J. Williamson: Yes, Anthony, this is Andrew. The big driver for the higher unit OpEx in the first quarter was full contribution of the PRB assets. That's all PDP production. They've not had new volumes come online there for over 2 years. So that fixed cost element is overrepresented in that production. As we bring on incremental volumes in the Powder, we expect that to go from where we are now in the high teens to low 20s per BOE in the Powder for that to come into the mid-teens.
And so where that washes out total company on a BOE basis, we should see several dollars of drop there and concentrated in the fourth quarter this year when we bring on the volumes in the Powder pad.
Operator: And the next question is from Jeff Robertson with Water Tower Research.
Jeffrey Robertson: A question on the Powder River Basin. Are there any other infrastructure issues or needs that you foresee Epsilon needing to be involved with and fund other than the water facilities that you outlined?
Henry Clanton: In Converse County, which is where we are describing this Inot unit for development next year, there is some gas takeaway development that will be required beyond what's there. We'll have the option to participate in that should we want to or just have the gatherers come to us. So yes, there'll be some gas takeaway. But the majority of the cost for us will be related to supplying these completions and the frac water is necessary to do that. And that's what's our focus of that design of that facility was for.

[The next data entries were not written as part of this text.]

/-- The quadrants of a basin that take crews, each with where the crew fits. -/
def State.fitting (s : State) (b : Nat) (h : Shape) : List (Nat × Nat × Nat × Nat × Nat) :=
  s.quads.filterMap (fun e =>
    if e.2.basin = some b ∧ e.2.halted = false then (e.2.fits h).map (fun p => (e.1, 16 - e.2.groups.length, p)) else none)

/-- The fitting quadrant with the fewest free slots, the lowest identifier first (R30). -/
def State.bestQuad (s : State) (b : Nat) (h : Shape) : Option (Nat × Nat × Nat × Nat) :=
  ((s.fitting b h).foldl (fun (best : Option (Nat × Nat × Nat × Nat × Nat)) e =>
    match best with
    | some o => if e.2.1 < o.2.1 then some e else some o
    | none => some e) none).map (fun e => (e.1, e.2.2))

/-- A quadrant that receives a crew invalidates its L1 data and read-only regions, fills on their way included (R33, R132). -/
def State.receives (s : State) (q : Nat) : State := (s.l1Invalidate q).roInvalidate q true true

/-- Places the crews of a gang in order (R29, R30); `none` where it does not fit whole. -/
def State.placeGang (s : State) (b : Nat) (num : Word) (r : LRec) (gang : Nat) : Option State :=
  (List.range (r.cpg + 1)).foldl (fun acc crew => acc.bind (fun s =>
    (s.bestQuad b r.shape).map (fun p => (s.receives p.1).modQuad p.1 (fun x => x.placeCrew b num r gang crew p.2)))) (some s)

/-- The launch of the first-ranked unplaced gang (R28). -/
def State.headLaunch (s : State) (b : Nat) : Option Launch :=
  ((s.basin b).launches.filter (fun l => l.eligible && !l.killed && !l.complete && decide (l.placed < l.fields.gangs))).foldl
    (fun (best : Option Launch) l =>
      match best with
      | some o => if o.fields.prio < l.fields.prio ∨ (o.fields.prio = l.fields.prio ∧ l.age < o.age) then some l else some o
      | none => some l) none

/-- The entries that a crew's halt has withdrawn from a slot's table, and the copies that it has saved, are posted again in their order,
behind those that have come since (R33, R205, R257). A waiting `ACQB` request keeps its place (R283). -/
def SlotEng.repost (x : SlotEng) (stopped : Nat → Nat → Bool) : SlotEng :=
  let back := x.table.filter (fun r => stopped r.q r.slot)
  let copies := x.copies.filter (fun c => stopped c.owner.q c.owner.slot)
  { x with
    table := x.table.filter (fun r => !stopped r.q r.slot) ++ back.zipIdx.map (fun e => { e.1 with age := x.nextAge + e.2 }),
    copies := x.copies.filter (fun c => !stopped c.owner.q c.owner.slot) ++ copies,
    nextAge := x.nextAge + back.length }

/-- Lets the groups of a basin go that a migration has stopped. -/
def State.unhalt (s : State) (b : Nat) : State :=
  let s := { s with engines := s.engines.map (fun (e : Nat × SlotEng) =>
    if s.allGroups.any (fun p => p.2.2.halted && p.2.2.basin == b && slotOf p.1 == e.1) then (e.1, e.2.repost (fun q slot => s.crewStops q slot)) else e) }
  { s with quads := s.quads.map (fun (e : Nat × Quad) => if e.2.basin = some b then
      (e.1, { e.2 with groups := e.2.groups.map (fun (p : Nat × Group) => (p.1, { p.2 with halted := false })) }) else e) }

/-- Whether a basin's slice may place and move crews now: it runs and none of its quadrants is halted. -/
def State.mayPlace (s : State) (b : Nat) : Bool :=
  (s.basin b).phase == .started && s.quads.all (fun e => e.2.basin != some b || !e.2.halted)

/-- `GANG_PLACEMENT` (R28 to R30): the first-ranked gang is placed whole. -/
def execGangPlacement (b : Nat) (s : State) : Out :=
  if !s.mayPlace b then .refused (.notEnabled "GANG_PLACEMENT: the basin does not run")
  else
    match s.headLaunch b with
    | none => .refused (.notEnabled "GANG_PLACEMENT: no gang is to be placed")
    | some l =>
      match s.placeGang b l.num l.fields l.placed with
      | none => .refused (.notEnabled "GANG_PLACEMENT: the gang does not fit")
      | some s1 =>
        let g : GangState := { launch := l.num, gang := l.placed, bars := [], retired := [] }
        let s1 := s1.modBasin b (fun x => { x with gangs := x.gangs ++ [g] })
        .next ((s1.modLaunch b l.num (fun l => { l with placed := l.placed + 1 })).unhalt b)

/-! ### Migration (R33) -/

/-- The group slots of a crew on a quadrant. -/
def Quad.crewGroups (x : Quad) (c : Crew) : List (Nat × Group) := x.groups.filter (fun e => c.has e.2)

/-- Whether a crew must stay in its quadrant slot (R33). -/
def State.crewBound (s : State) (q : Nat) (x : Quad) (c : Crew) : Bool :=
  let e := s.engine (slotOf q)
  (x.crewGroups c).any (fun p =>
    !(s.banksOf q p.1).isEmpty || !(s.mmas q p.1 p.2).isEmpty || e.acqq.any (fun a => a.1 == q && a.2.1 == p.1)
      || e.copies.any (fun j => j.owner == p.2.owner q p.1))

/-- The crews of a basin that may move, with their quadrants (R33): one whose groups have all retired and still hold slots is among them
(DESIGN CHOICE, log 93). -/
def State.movable (s : State) (b : Nat) : List (Nat × Crew) :=
  s.quads.flatMap (fun e => if e.2.basin = some b then
    (e.2.crews.filter (fun c => (e.2.crewGroups c).all (fun p => !p.2.handler))).map (fun c => (e.1, c)) else [])

/-- The places a crew may go to. -/
def State.destinations (s : State) (b q : Nat) (c : Crew) : List Nat :=
  match s.quad? q with
  | none => []
  | some x =>
    let bound := s.crewBound q x c
    (s.quadsOf b).filter (fun d => d != q && (!bound || slotOf d == slotOf q))

/-- Gives what is named by a quadrant and slot its new place. -/
def movePlace (q first n q2 first2 : Nat) (p : Nat × Nat) : Nat × Nat :=
  if p.1 = q ∧ first ≤ p.2 ∧ p.2 < first + n then (q2, first2 + (p.2 - first)) else p

def Owner.move (o : Owner) (f : Nat × Nat → Nat × Nat) : Owner := { o with q := (f (o.q, o.slot)).1, slot := (f (o.q, o.slot)).2 }

/-- Gives the entries of an engine their new places, in their order. -/
def SlotEng.move (x : SlotEng) (f : Nat × Nat → Nat × Nat) : SlotEng :=
  { x with
    holder := x.holder.map (fun (e : Nat × (Nat × Nat)) => (e.1, f e.2)),
    acqq := x.acqq.map (fun (a : Nat × Nat × Nat) => ((f (a.1, a.2.1)).1, (f (a.1, a.2.1)).2, a.2.2)),
    grant := x.grant.map f,
    table := x.table.map (fun (r : MmaReq) => { r with q := (f (r.q, r.slot)).1, slot := (f (r.q, r.slot)).2 }),
    copies := x.copies.map (fun (c : CopyJob) => { c with owner := c.owner.move f }) }

/-- The requests of a quadrant that are on their way go under its new tag, as if they were sent again: the groups that a migration does not
halt lose no result (R257, R258, R261; DEDUCED, log 94). -/
def State.retag (s : State) (q : Nat) (tag : Word) : State :=
  { s with reqs := s.reqs.map (fun e => if e.2.owner.q = q ∧ e.2.st ≠ .held then (e.1, { e.2 with tag := tag }) else e) }

/-- Moves a crew to another quadrant (R33): registers, queues, scratchpad and barriers go with it, what waits in bank queues
behind a parked request too, reads become replay packets, hazard entries are taken again (R259), and the destination's caches are
invalidated. -/
def State.moveCrew (s : State) (q : Nat) (c : Crew) (q2 : Nat) : Option State :=
  match s.quad? q, s.quad? q2 with
  | some x0, some y =>
    let sv := s.saveReads (fun r => r.owner.q == q && (x0.crewGroups c).any (fun e => r.owner == e.2.owner q e.1))
    let x := (sv.1.quad? q).getD x0
    let h : Shape := { n := c.size, regBytes := c.regBytes, scr := c.scr, pb1 := x.pb1, pb2 := x.pb2, pb3 := x.pb3 }
    match y.fits h with
    | none => none
    | some (a, r, p) =>
      let mine := x.crewGroups c
      let f := movePlace q c.firstSlot c.size q2 a
      let shift (g : Group) : Group :=
        { g.toSave with waitSince := sinceOn y.cycle x.cycle g.waitSince,
                        staging := g.staging.map (fun m => { m with q := (f (m.q, m.slot)).1, slot := (f (m.q, m.slot)).2 }) }
      let tag := x.tag + 1#32
      let x1 := { x with groups := x.groups.filter (fun e => !c.has e.2), crews := x.crews.filter (· != c), tag := tag,
                         hazards := x.hazards.filter (fun z => !mine.any (fun e => e.1 == z.slot)),
                         banks := x.banks.map (fun (k : Nat × List BankReq) => (k.1, k.2.filter (fun r => !mine.any (fun e => e.1 == r.slot)))) }
      let kept := (x.banks.flatMap (fun k => k.2)).filter (fun r => mine.any (fun e => e.1 == r.slot))
      let y1 := { y with pb1 := h.pb1, pb2 := h.pb2, pb3 := h.pb3,
                         crews := y.crews ++ [{ c with firstSlot := a, regBase := r, scrBase := p }] }
      let y1 := (x.hazards.filter (fun z => mine.any (fun e => e.1 == z.slot))).foldl (fun y z => y.takeHazard (f (q, z.slot)).2 z.line z.ids) y1
      let y1 := kept.foldl (fun y r => y.bankPush { r with slot := (f (q, r.slot)).2 }) y1
      let y1 := mine.foldl (fun y e => y.setGroup (f (q, e.1)).2 (shift e.2)) y1
      let s := ((sv.1.retag q tag).setQuad q x1).setQuad q2 y1
      let s := if slotOf q = slotOf q2 then s.modEngine (slotOf q) (fun e => e.move f) else s
      some ((s.receives q2).replay (sv.2.map (fun (e : Nat × Req) => (e.1, { e.2 with owner := e.2.owner.move f }))))
  | _, _ => none

/-- All choices of `k` elements, in order. -/
def choose {α : Type} : Nat → List α → List (List α)
  | 0, _ => [[]]
  | _ + 1, [] => []
  | k + 1, x :: xs => (choose k xs).map (fun l => x :: l) ++ choose (k + 1) xs

/-- All ways to choose one element of each list. -/
def product {α : Type} : List (List α) → List (List α)
  | [] => [[]]
  | l :: ls => l.flatMap (fun x => (product ls).map (fun r => x :: r))

/-- Lexicographic order of number lists. -/
def lexLt : List Nat → List Nat → Bool
  | [], [] => false
  | [], _ :: _ => true
  | _ :: _, [] => false
  | a :: l, b :: m => decide (a < b) || (a == b && lexLt l m)

/-- The place of a set of crews in the order of R33 among sets of its size: priorities, then quadrants, each compared as a
sorted list; between sets that agree in both the first in the order of quadrants and crews goes (DESIGN CHOICE, log 68). -/
def setKey (cs : List (Nat × Crew)) : List Nat :=
  (cs.map (fun e => e.2.prio)).mergeSort ++ (cs.map (fun e => e.1)).mergeSort

/-- Moves some crews, each to its destination. -/
def State.moveAll (s : State) (ms : List ((Nat × Crew) × Nat)) : Option State :=
  ms.foldl (fun acc m => acc.bind (fun s => s.moveCrew m.1.1 m.1.2 m.2)) (some s)

/-- The orders of a list of a given length. -/
def orders {α : Type} [DecidableEq α] : Nat → List α → List (List α)
  | 0, _ => [[]]
  | n + 1, l => l.flatMap (fun x => (orders n (l.erase x)).map (fun r => x :: r))

/-- The ways to move a set of crews, one after the other, that make the gang fit. -/
def State.moveWays (s : State) (b : Nat) (l : Launch) (cs : List (Nat × Crew)) : List (List ((Nat × Crew) × Nat)) :=
  ((orders cs.length cs).flatMap (fun cs => (product (cs.map (fun e => s.destinations b e.1 e.2))).map (fun ds => cs.zip ds))).filter
    (fun ms => ((s.moveAll ms).bind (fun t => t.placeGang b l.num l.fields l.placed)).isSome)

/-- The crews to move for the first-ranked gang, with their destinations (R33): as few as possible, then by priority,
then by quadrant; which of the ways that serve is open. -/
def State.migrationPlan (s : State) (b : Nat) (l : Launch) : Option (List ((Nat × Crew) × Nat)) :=
  let cs := s.movable b
  (List.range cs.length).findSome? (fun k =>
    let sets := (choose (k + 1) cs).filterMap (fun x =>
      let ws := s.moveWays b l x
      (ws[Config.freeNat (2 ^ 64 + b * 2 ^ 32 + l.num.toNat) % ws.length]?).map (fun w => (setKey x, w)))
    (sets.foldl (fun (best : Option (List Nat × List ((Nat × Crew) × Nat))) e =>
      match best with
      | some o => if lexLt e.1 o.1 then some e else some o
      | none => some e) none).map (fun e => e.2))

/-- Tells exactly the groups of some crews to stop at their next boundary; they are ready for no `YIELD` from then on (R404). -/
def State.haltCrews (s : State) (b : Nat) (cs : List (Nat × Crew)) : State :=
  { s with quads := s.quads.map (fun (e : Nat × Quad) => if e.2.basin = some b then
      let stops (g : Group) : Bool := cs.any (fun c => c.1 == e.1 && c.2.has g)
      (e.1, { e.2 with groups := e.2.groups.map (fun (p : Nat × Group) =>
        (p.1, { p.2 with halted := stops p.2, yieldFor := p.2.yieldFor.filter (fun o => !(NMap.get? e.2.groups o).any stops) })) }) else e) }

Jeffrey Robertson: In the Permian Basin on the Woodford test that you talked about, how much production -- assuming that well is a success, how much production history would you like to see before Epsilon would elect to participate in a follow-up well.
Jason Stabell: Yes. I think it's not just -- it's around can they land in the Woodford, what's the cost there? Have they worked out well design? And then obviously, what kind of rate it delivers over time. Hard to say exactly, Jeff, but it's probably at least 180 days of production to get a real good sense of what the productivity looks like there.
Operator: And this does conclude our question-and-answer session for today. I would now like to turn the conference back over to Jason Stabell, CEO, for any closing remarks.
Jason Stabell: Yes. Thank you, Chris. I appreciate everybody taking the time to join us today. Thanks for your interest and support of the company. And as always, please reach out to us in Houston if you have additional comments or questions. If not, have a great day. Thank you for joining.
Operator: And the conference has now concluded. Thank you for attending today's presentation, and you may now disconnect.